ある首都圏のホンダディーラーの営業マンは怒りのあまりに、プリウスのカタログを引き裂いたという逸話もある。
 
 「あまりにもメッセージ性が強く、わかりやすい戦略。明らかにホンダはトヨタの“虎の尾”を踏んだということ」(別の業界関係者)。

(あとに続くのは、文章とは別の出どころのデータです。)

/-- Settles O53: HELLO case by case (`helloUnknown_bad` and on), the join by `joined_join`, the claims of a former driver by
`releasePeerClaims_channel`. -/
theorem helloJudged : Obligations.HelloJudged := by
  unfold Obligations.HelloJudged
  intro s f _ hu hroom hj hcrc hkind htag l up role fits answered only kept
  have hk : FrameKind.hello.byte = f.kind := hkind.symm
  have htaken := s.hw.taking_relinked
  have hbad (hf : ¬ fits) : helloOk f = false := Bool.eq_false_iff.mpr fun h => hf ((helloOk_iff f).mp h)
  refine ⟨fun hp => ?_, fun p x hp hquiet => ?_⟩
  · have hunknown := frameJudge_helloUnknown hj hcrc hk htag hp
    refine ⟨fun hf => act_answers rfl ?_, fun hf hlock => act_answers rfl ?_, fun hf hlock hfull => act_answers rfl ?_,
      fun p hf hlock hempty hlow => ⟨fun hone hlimit => act_answers rfl ?_, fun hlimit => act_answers rfl ?_⟩⟩
    · rw [hunknown, helloUnknown_bad (hbad hf)]
      have h := htaken.helloAnswered (f := f) hroom .badArg []
      exact ⟨h.link, h.kept⟩
    · rw [hunknown, helloUnknown_locked ((helloOk_iff f).mpr hf) (c := s.hw.taking) hlock]
      have h := (htaken.count .locked).helloAnswered (f := f) hroom .locked []
      exact ⟨h.link, h.kept⟩
    · rw [hunknown, helloUnknown_full ((helloOk_iff f).mpr hf) (c := s.hw.taking) hlock (emptySlot_none (c := s.hw.taking) hfull)]
      have h := htaken.helloAnswered (f := f) hroom .full []
      exact ⟨h.link, h.kept⟩
    · have hrefused : (asksDriver f && decide (s.hw.taking.link.settings.driverLimit ≤ s.hw.taking.link.driverCount)) = true := by
        rw [asksDriver_of_one hone]
        exact decide_eq_true hlimit
      rw [hunknown, helloUnknown_slot ((helloOk_iff f).mpr hf) (c := s.hw.taking) hlock
        (emptySlot_eq (c := s.hw.taking) hempty hlow), if_pos hrefused]
      have h := htaken.helloAnswered (f := f) hroom .driverFull []
      exact ⟨h.link, h.kept⟩
    · have hjoins : ¬ (asksDriver f && decide (s.hw.taking.link.settings.driverLimit ≤ s.hw.taking.link.driverCount)) = true := by
        rw [Bool.and_eq_true, asksDriver_eq, beq_iff_eq, decide_eq_true_iff]
        exact fun h => Nat.not_le.mpr (hlimit h.1) h.2
      rw [hunknown, helloUnknown_slot ((helloOk_iff f).mpr hf) (c := s.hw.taking) hlock
        (emptySlot_eq (c := s.hw.taking) hempty hlow), if_neg hjoins]
      have hjoined := joined_join p f.tag (asksDriver f) (unwatched_taking hu)
      have hup := (linkUp_of_kept hjoined.kept).trans htaken.up
      generalize s.hw.taking.join p f.tag (asksDriver f) = g at hjoined hup ⊢
      have h := (Relinked.of_link hjoined.link).helloAnswered (f := f) hroom .ok [Bytes.ofNat p.val]
      rw [hup] at h
      refine ⟨h.link.trans ?_, ?_, ?_, h.pubs _ hjoined.image, h.pubs _ hjoined.status,
        ((htaken.kept.mono (by simp)).trans hjoined.kept).trans (h.kept.mono (by simp))⟩
      · rw [asksDriver_eq]
        rfl
      · have hrole : BitVec.ofNat 8 role = Bytes.ofBool (asksDriver f) := (ofBool_asksDriver hf.2.2).symm
        rw [h.kept .ring (by simp), hjoined.ring, hrole]
        exact append_ring_congr _ _ _ _ _ rfl rfl
      · rw [h.kept .attention (by simp)]
        exact hjoined.pending
  · have hjoined := frameJudge_helloJoined hj hcrc hk hp hquiet
    have haccepted := accepting_relinked hp
    have hpeer := Link.withPeer_same p (some ((x.stormed l.settings.rising).heard s.hw.control.ms)) l
    have hdriver : (s.hw.accepting p).isDriver p = x.driver := by
      rw [haccepted.isDriver hpeer]
      rfl
    have hcounted : (s.hw.accepting p).link.driverCount = l.driverCount := by
      rw [haccepted.link]
      exact Link.driverCount_withPeer (l := l) hp.2.1 rfl
    have hsettings : (s.hw.accepting p).link.settings = l.settings := by
      rw [haccepted.link]
      rfl
    refine ⟨fun hf => act_answers rfl ?_, fun hf hsame => act_answers rfl ?_, fun hf hone hwatcher hlimit => act_answers rfl ?_,
      fun hf hone hwatcher hlimit => act_answers rfl ?_, fun hf hzero hd => act_answers rfl ?_⟩
    · rw [hjoined, helloJoined_bad (hbad hf)]
      have h := haccepted.helloAnswered (f := f) hroom .badArg []
      exact ⟨h.link, h.kept⟩
    · have hask : asksDriver f = (s.hw.accepting p).isDriver p := by
        rw [hdriver, asksDriver_eq, Bool.eq_iff_iff, beq_iff_eq]
        exact hsame
      rw [hjoined, helloJoined_same ((helloOk_iff f).mpr hf) hask]
      have h := haccepted.helloAnswered (f := f) hroom .ok [Bytes.ofNat p.val]
      exact ⟨h.link, h.kept⟩
    · have hcount : (s.hw.accepting p).link.driverCount < (s.hw.accepting p).link.settings.driverLimit := by
        rw [hcounted, hsettings]
        exact hlimit
      rw [hjoined, helloJoined_promoted ((helloOk_iff f).mpr hf) (asksDriver_of_one hone) (hdriver.trans hwatcher), if_pos hcount]
      have hset := haccepted.setRole true hpeer
      rw [Link.withPeer_withPeer] at hset
      have h := hset.helloAnswered (f := f) hroom .ok [Bytes.ofNat p.val]
      exact ⟨h.link, h.kept⟩
    · have hcount : ¬ (s.hw.accepting p).link.driverCount < (s.hw.accepting p).link.settings.driverLimit := by
        rw [hcounted, hsettings]
        exact Nat.not_lt.mpr hlimit
      rw [hjoined, helloJoined_promoted ((helloOk_iff f).mpr hf) (asksDriver_of_one hone) (hdriver.trans hwatcher), if_neg hcount]
      have h := haccepted.helloAnswered (f := f) hroom .driverFull []
      exact ⟨h.link, h.kept⟩
    · rw [hjoined, helloJoined_demoted ((helloOk_iff f).mpr hf) (asksDriver_of_zero hzero) (hdriver.trans hd)]
      have hset := haccepted.setRole false hpeer
      rw [Link.withPeer_withPeer] at hset
      have hpubs := mem_pubs_setRole p false (s.hw.accepting p)
      generalize (s.hw.accepting p).setRole p false = e at hset hpubs ⊢
      have hu' := hset.unwatched hu
      have hclaims := unseen_releasePeerClaims p (z := .notDriver) rfl hu'
      have hchannel := releasePeerClaims_channel p (z := .notDriver) rfl hu'
      have hlink := (releasePeerClaims_keepsLink p (z := .notDriver) rfl hu').trans hset.link
      generalize e.releasePeerClaims p .notDriver = g at hclaims hchannel hlink ⊢
      have h := (Relinked.of_link hlink).helloAnswered (f := f) hroom .ok [Bytes.ofNat p.val]
      rw [(linkUp_of_kept hclaims.kept).trans hset.up] at h
      have hmotor : e.motor = s.hw.motor := hset.kept .motor (by simp)
      have hon : e.on .motor = s.hw.on .motor := on_eq (congrArg Control.block hset.control) .motor
      rw [hmotor, hon] at hchannel
      refine ⟨h.link, fun hm m ho => ?_, fun m ho => ?_, h.pubs _ (hclaims.pubs _ hpubs.1), h.pubs _ (hclaims.pubs _ hpubs.2),
        ((hset.kept.mono (by simp)).trans hclaims.kept).trans (h.kept.mono (by simp))⟩
      · obtain ⟨howner, -, hmode, -⟩ := freed_spec e.control.ms s.hw.motor.ch[m]
        rw [h.kept .motor (by simp), hchannel, if_pos ⟨hm, ho⟩]
        exact ⟨howner, hmode⟩
      · rw [h.kept .motor (by simp), hchannel, if_neg fun hh => ho hh.2]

 そもそもマイルドHVは、エンジンをモーターがアシストするシンプルな構造なため、小型で低コストなのが特徴だ。それが業界内でも「電動アシスト自動車」とも揶揄される所以である。ある業界関係者は「インサイトはプリウスとは車格がまったく異なる。
本来なら、住み分けが可能なはずだった」と語る。

 ところが、周知の通り、トヨタはプリウスの最低価格を205万円に設定し、併売する従来型プリウスは189万円とインサイトの最低価格と同価格まで、約40万円以上も引き下げた。インサイトとの価格差は、ほとんど遜色ないものになった。

 本来、高いはずのクルマが安くなれば、売れるに決まっている。プリウスの先行予約は、18日の発売の時点で既に8万台を超え、すでに11万台を突破している。

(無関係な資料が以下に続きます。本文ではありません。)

-- ==== Sys2Proof/Machine/MarkLink.lean ====
section
/-!
DEFINITION. The Mark Link Controller's sending side (3.3 to 3.5): draws, launch slots, the channel
check, the composing of a mark, the end of a launch, the echo queue, MUTED.
-/

namespace Sys2Proof.Machine

/-! ## Draws (R42) -/

/-- One step of the register: bits 16, 14, 13 and 11 of R42 are bits 15, 13, 12 and 10 here. -/
def lfsrStep (x : BitVec 16) : BitVec 16 :=
  let new := x.getLsbD 15 ^^ x.getLsbD 13 ^^ x.getLsbD 12 ^^ x.getLsbD 10
  x <<< 1 ||| (if new then 1 else 0)

/-- `n` steps of the register. -/
def lfsrSteps : Nat → BitVec 16 → BitVec 16
  | 0, x => x
  | n + 1, x => lfsrSteps n (lfsrStep x)

/-- A draw: sixteen steps; the register's value is the result (R42). -/
def lfsrDraw (x : BitVec 16) : BitVec 16 := lfsrSteps 16 x

/-- The seed for a strapped station number (R42). -/
def lfsrSeed (station : Nat) : BitVec 16 :=
  let seed := BitVec.ofNat 16 (station * 257) ^^^ 0x5A3C
  if seed = 0 then 1 else seed

/-! ## Slots and schedule -/

/-- The launch slot of a kind (3.3). -/
def MarkLink.slot (l : MarkLink) : MarkKind → Option LaunchSlot
  | .regular => l.regular
  | .notice => l.notice

/-- The launch slot of a kind replaced. -/
def MarkLink.setSlot (l : MarkLink) (kind : MarkKind) (sl : Option LaunchSlot) : MarkLink :=
  match kind with
  | .regular => { l with regular := sl }
  | .notice => { l with notice := sl }

/-- A change of the controller's own state. -/
def State.withLink (f : MarkLink → MarkLink) (s : State) : State := { s with link := f s.link }

/-- The launch offset of a regular launch in milliseconds for the draw given (R43). -/
def launchOffsetMs (c : Settings) (draw : Nat) : Nat :=
  c.mSeconds * 1000 * (128 + draw % 768) / 1024

/-- The regular slot that the draw given sets at an interval start (R43). -/
def regularSlot (c : Settings) (start draw : Nat) : LaunchSlot :=
  let ref := start + launchOffsetMs c draw * Config.ticksPerMs
  { keyUp := ref - c.lead, ref := ref, deferrals := 0, bound := start + c.markTicks }

/-- A mark interval starts on tick `start`; unless MUTED a draw sets the regular slot pending (R41,
R43). -/
def MarkLink.startInterval (c : Settings) (start : Nat) (l : MarkLink) : MarkLink :=
  let l' := { l with schedule := .running (start + c.markTicks) }
  if l.muted then l'
  else
    { l' with
      lfsr := lfsrDraw l.lfsr
      regular := some (regularSlot c start (lfsrDraw l.lfsr).toNat) }

/-- LISTEN_PERIOD_END is due (R41). -/
def State.listenPeriodEndDue (s : State) : Bool :=
  match s.link.schedule with
  | .listening u => decide (u ≤ s.k)
  | .idle => false
  | .running _ => false

/-- The tick at which the listen period ends or the mark interval in progress ends (R41). -/
def Schedule.turn : Schedule → Nat
  | .idle => 0
  | .listening u => u
  | .running e => e

/-- LISTEN_PERIOD_END (R41): the first mark interval begins on this tick. -/
def execListenPeriodEnd (s : State) : Host.Outcome State Fault Refusal :=
  .next (if s.listenPeriodEndDue then
    s.withLink (MarkLink.startInterval s.cfg s.link.schedule.turn) else s)

/-- MARK_INTERVAL_START is due: the interval in progress ends on this tick (R41). -/
def State.markIntervalStartDue (s : State) : Bool :=
  match s.link.schedule with
  | .running e => decide (e ≤ s.k)
  | .idle => false
  | .listening _ => false

/-- MARK_INTERVAL_START (R43). -/
def execMarkIntervalStart (s : State) : Host.Outcome State Fault Refusal :=
  .next (if s.markIntervalStartDue then
    s.withLink (MarkLink.startInterval s.cfg s.link.schedule.turn) else s)

/-! ## The NOTICE request (R45) -/

/-- The end of the mark interval in which a tick lies, the current interval ending at `e`. -/
def intervalEndOf (c : Settings) (e ref : Nat) : Nat :=
  if ref < e then e else e + ((ref - e) / c.markTicks + 1) * c.markTicks

/-- The regular slot's key-up is due within the next 1,024 ms. -/
def regularSoon (k : Nat) (l : MarkLink) : Bool :=
  match l.regular with
  | some sl => decide (sl.keyUp ≤ k + 20480000)
  | none => false

/-- The NOTICE slot that the draw given sets on tick `k` (R45). -/
def noticeSlot (c : Settings) (k e draw : Nat) : LaunchSlot :=
  let keyUp := k + draw % 1024 * Config.ticksPerMs
  { keyUp := keyUp, ref := keyUp + c.lead, deferrals := 0
    bound := intervalEndOf c e (keyUp + c.lead) }

/-- The controller after a NOTICE request on tick `k`: ignored in five cases, else the NOTICE slot is
pending after a draw (R45). -/
def MarkLink.requestNotice (c : Settings) (k : Nat) (l : MarkLink) : MarkLink :=
  match l.schedule with
  | .running e =>
    if l.muted || l.flight.isSome || l.notice.isSome || regularSoon k l then l
    else
      { l with
        lfsr := lfsrDraw l.lfsr
        notice := some (noticeSlot c k e (lfsrDraw l.lfsr).toNat) }
  | .idle => l
  | .listening _ => l

/-! ## The echo queue (R51, R52) -/

/-- The queue without the entries whose launch count at receipt is 2 or more below the count given
(R52). -/
def ageEchoes (count : Count32) (q : List EchoEntry) : List EchoEntry :=
  q.filter fun e => decide ((count - e.count).toNat < 2)

/-- The echo entries without those of a station. -/
def dropStation (station : Nat) (q : List EchoEntry) : List EchoEntry :=
  q.filter fun e => decide (e.station ≠ station)

/-- The controller with an echo entry placed at the tail: it replaces the sender's own entry, or the
oldest of eight, which is counted (R51). -/
def MarkLink.placeEcho (e : EchoEntry) (l : MarkLink) : MarkLink :=
  if l.echoes.any fun x => decide (x.station = e.station) then
    { l with echoes := dropStation e.station l.echoes ++ [e] }
  else if 8 ≤ l.echoes.length then
    { l with
      echoes := l.echoes.tail ++ [e]
      echoOverwritten := bump l.echoOverwritten }
  else { l with echoes := l.echoes ++ [e] }

/-! ## The channel check (R44) -/

/-- The receiver is in ASSEMBLE (R53). -/
def RxState.assembling : RxState → Bool
  | .stopped => false
  | .hunt _ => false
  | .assemble _ _ => true

/-- LINK_CD is asserted on this tick. -/
def State.carrier (s : State) : Bool :=
  match s.lines.levels with
  | some p => p.linkCd
  | none => false

/-- The channel is busy (R44). -/
def State.channelBusy (s : State) : Bool :=
  s.carrier || s.link.rx.assembling || s.link.flight.isSome

/-- KEY_UP_CHECK of a slot is due (R44). -/
def State.keyUpDue (kind : MarkKind) (s : State) : Bool :=
  match s.link.slot kind with
  | some sl => decide (sl.keyUp ≤ s.k)
  | none => false

/-- The launch of a slot is keyed: LINK_KEY asserted, the receiver stopped, the link captures given up
(R26, R28, R44, R53). -/
def keyLaunch (kind : MarkKind) (sl : LaunchSlot) (s : State) : State :=
  { s with
    link :=
      { s.link.setSlot kind none with
        flight := some { kind := kind, ref := sl.ref, body := none }
        rx := .stopped
        byteIn := none }
    cap := { s.cap with ref := .idle, provisional := none } }

/-- A launch is skipped: the slot absent, the launch count advanced, the echo queue aged (R44, R52). -/
def MarkLink.skip (kind : MarkKind) (l : MarkLink) : MarkLink :=
  { l.setSlot kind none with
    skipped := bump l.skipped
    launchCount := l.launchCount + 1
    echoes := ageEchoes (l.launchCount + 1) l.echoes }

/-- The delay of a deferral for the draw given, in ticks (R44). -/
def deferralDelay (draw : Nat) : Nat := (20 + draw % 256) * Config.ticksPerMs

/-- A busy launch is deferred or skipped (R44). -/
def MarkLink.deferOrSkip (kind : MarkKind) (sl : LaunchSlot) (l : MarkLink) : MarkLink :=
  if sl.deferrals < 3 then
    let drawn := { l with lfsr := lfsrDraw l.lfsr }
    let delay := deferralDelay (lfsrDraw l.lfsr).toNat
    if sl.ref + delay < sl.bound then
      { drawn.setSlot kind
          (some { sl with
            keyUp := sl.keyUp + delay, ref := sl.ref + delay, deferrals := sl.deferrals + 1 }) with
        deferred := bump l.deferred }
    else drawn.skip kind
  else l.skip kind

/-- The key-up check of a pending slot (R44). -/
def keyUpCheck (kind : MarkKind) (s : State) : State :=
  match s.link.slot kind with
  | some sl =>
    if s.channelBusy then s.withLink (MarkLink.deferOrSkip kind sl) else keyLaunch kind sl s
  | none => s

/-- KEY_UP_CHECK (R44). -/
def execKeyUpCheck (kind : MarkKind) (s : State) : Host.Outcome State Fault Refusal :=
  .next (if s.keyUpDue kind then keyUpCheck kind s else s)

/-! ## The reference instant (R47 to R49) -/

/-- The hold of an echo item: R on the reference-instant tick less R at receipt (R48). -/
def echoHold (r rx : TimeVal) : Nat := min (2 ^ 48 - 1) ((r.units - rx.units) / Config.unitsPerNs)

/-- The echo item that answers an entry (R48). -/
def echoItem (r : TimeVal) (e : EchoEntry) : EchoItem where
  station := e.station
  seq := e.seq
  hold := echoHold r e.r

/-- The advertised U code: ceil(U / 16), saturating (R47). -/
def uCode (u : Nat) : Nat := min 16777215 (ceilDiv u 16)

/-- The notice item that carries an outgoing notice (R47). -/
def noticeItem (n : OutNotice) : NoticeItem := ⟨n.seq, Stamp.ofNs n.time⟩

/-- The mark composed on the reference-instant tick of a launch (R47, R48). -/
def composeMark (kind : MarkKind) (s : State) : Mark where
  version := 1
  kind := markKindCode kind
  station := s.own
  seq := s.link.nextSeq
  time := s.nowT.stamp
  uCode := uCode s.servo.advU
  depth := s.servo.advDepth
  clock := s.servo.clock.code
  echoes := (s.link.echoes.take 6).map (echoItem s.nowR)
  notices := (s.coinc.outgoing.take 4).map noticeItem

/-- The outgoing notices after a launch carried them: a first launch counts, a second removes (R165). -/
def carried (outgoing : List OutNotice) : List OutNotice :=
  (outgoing.filter fun n => decide (n.sends = 0)).map fun n => { n with sends := 1 }

/-- The launch list with a launch added; the oldest of four leaves (R49). -/
def addLaunch (e : LaunchEntry) (l : List LaunchEntry) : List LaunchEntry :=
  (if l.length < 4 then l else l.tail) ++ [e]

/-- REFERENCE_INSTANT is due: the launch in flight has reached its tick and is not composed (R47). -/
def State.referenceInstantDue (s : State) : Bool :=
  match s.link.flight with
  | some f => decide (f.ref ≤ s.k ∧ f.body = none)
  | none => false

/-- The part at the reference instant of a launch of the kind given: body composed, launch listed and
counted, echo entries taken and the rest aged, notices carried (R47 to R49, R52, R165). -/
def composeLaunch (f : Flight) (s : State) : State :=
  { s with
    link :=
      { s.link with
        flight := some { f with body := some (composeMark f.kind s).body }
        launches := addLaunch ⟨s.link.nextSeq, s.nowR⟩ s.link.launches
        nextSeq := s.link.nextSeq + 1
        launchCount := s.link.launchCount + 1
        echoes := ageEchoes (s.link.launchCount + 1) (s.link.echoes.drop 6) }
    coinc := { s.coinc with outgoing := carried s.coinc.outgoing } }

/-- The reference instant of the launch in flight (R47). -/
def referenceInstant (s : State) : State :=
  match s.link.flight with
  | some f => composeLaunch f s
  | none => s

/-- REFERENCE_INSTANT (R47). -/
def execReferenceInstant (s : State) : Host.Outcome State Fault Refusal :=
  .next (if s.referenceInstantDue then referenceInstant s else s)

/-! ## The end of a launch (R50) -/

/-- LAUNCH_END is due: the last stop bit of the frame ends (R38, R50). -/
def State.launchEndDue (s : State) : Bool :=
  match s.link.flight with
  | some { kind := _, ref := r, body := some b } =>
    decide (frameEndTick s.cfg.linkRate r b.length ≤ s.k)
  | some { kind := _, ref := _, body := none } => false
  | none => false

/-- The launch in flight ends: LINK_KEY released, the receiver in HUNT with an empty history, the level
of LINK_RXD taken anew on the next tick, a held step let go on the next tick (R14, R28, R50, R53). -/
def launchEnd (s : State) : State :=
  { s with
    time := s.time.release
    link := { s.link with flight := none, rx := .hunt none, byteIn := none }
    cap := { s.cap with linkPrevK := s.k + 1 } }

/-- LAUNCH_END (R50). -/
def execLaunchEnd (s : State) : Host.Outcome State Fault Refusal :=
  .next (if s.launchEndDue then launchEnd s else s)

/-! ## MUTED (R59) -/

/-- Entry to MUTED: slots absent, echo queue empty, the alert raised; no further effect if already
MUTED (R59). -/
def State.enterMuted (s : State) : State :=
  if s.link.muted then s
  else
    (s.withLink fun l => { l with muted := true, regular := none, notice := none, echoes := [] }).latch
      .muted

end Sys2Proof.Machine
end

 ある首都圏のトヨタディーラーでは、インサイトを自ら買い上げ、プリウスと比較試乗してもらうというと強気の営業イベントも行なった。
ある別のトヨタディーラーでは、「インサイトに乗った客が立て続けに、プリウスを見に来た」と興奮気味に語る。

 一方のホンダは、“寝耳に水”の事態。今後は開発中のHVを前倒しで投入するなど戦略を大幅に見直す考えだ。

 いずれにせよ、トヨタとホンダの“HV戦争”は当面、収まる様子はなく、「唯一、業界内で活気のある話題」とも言われているが、冷静に見つめてみれば「HVと小型車しか売れない」という薄利多売のゆがんだマーケットの形成は止まりそうもない。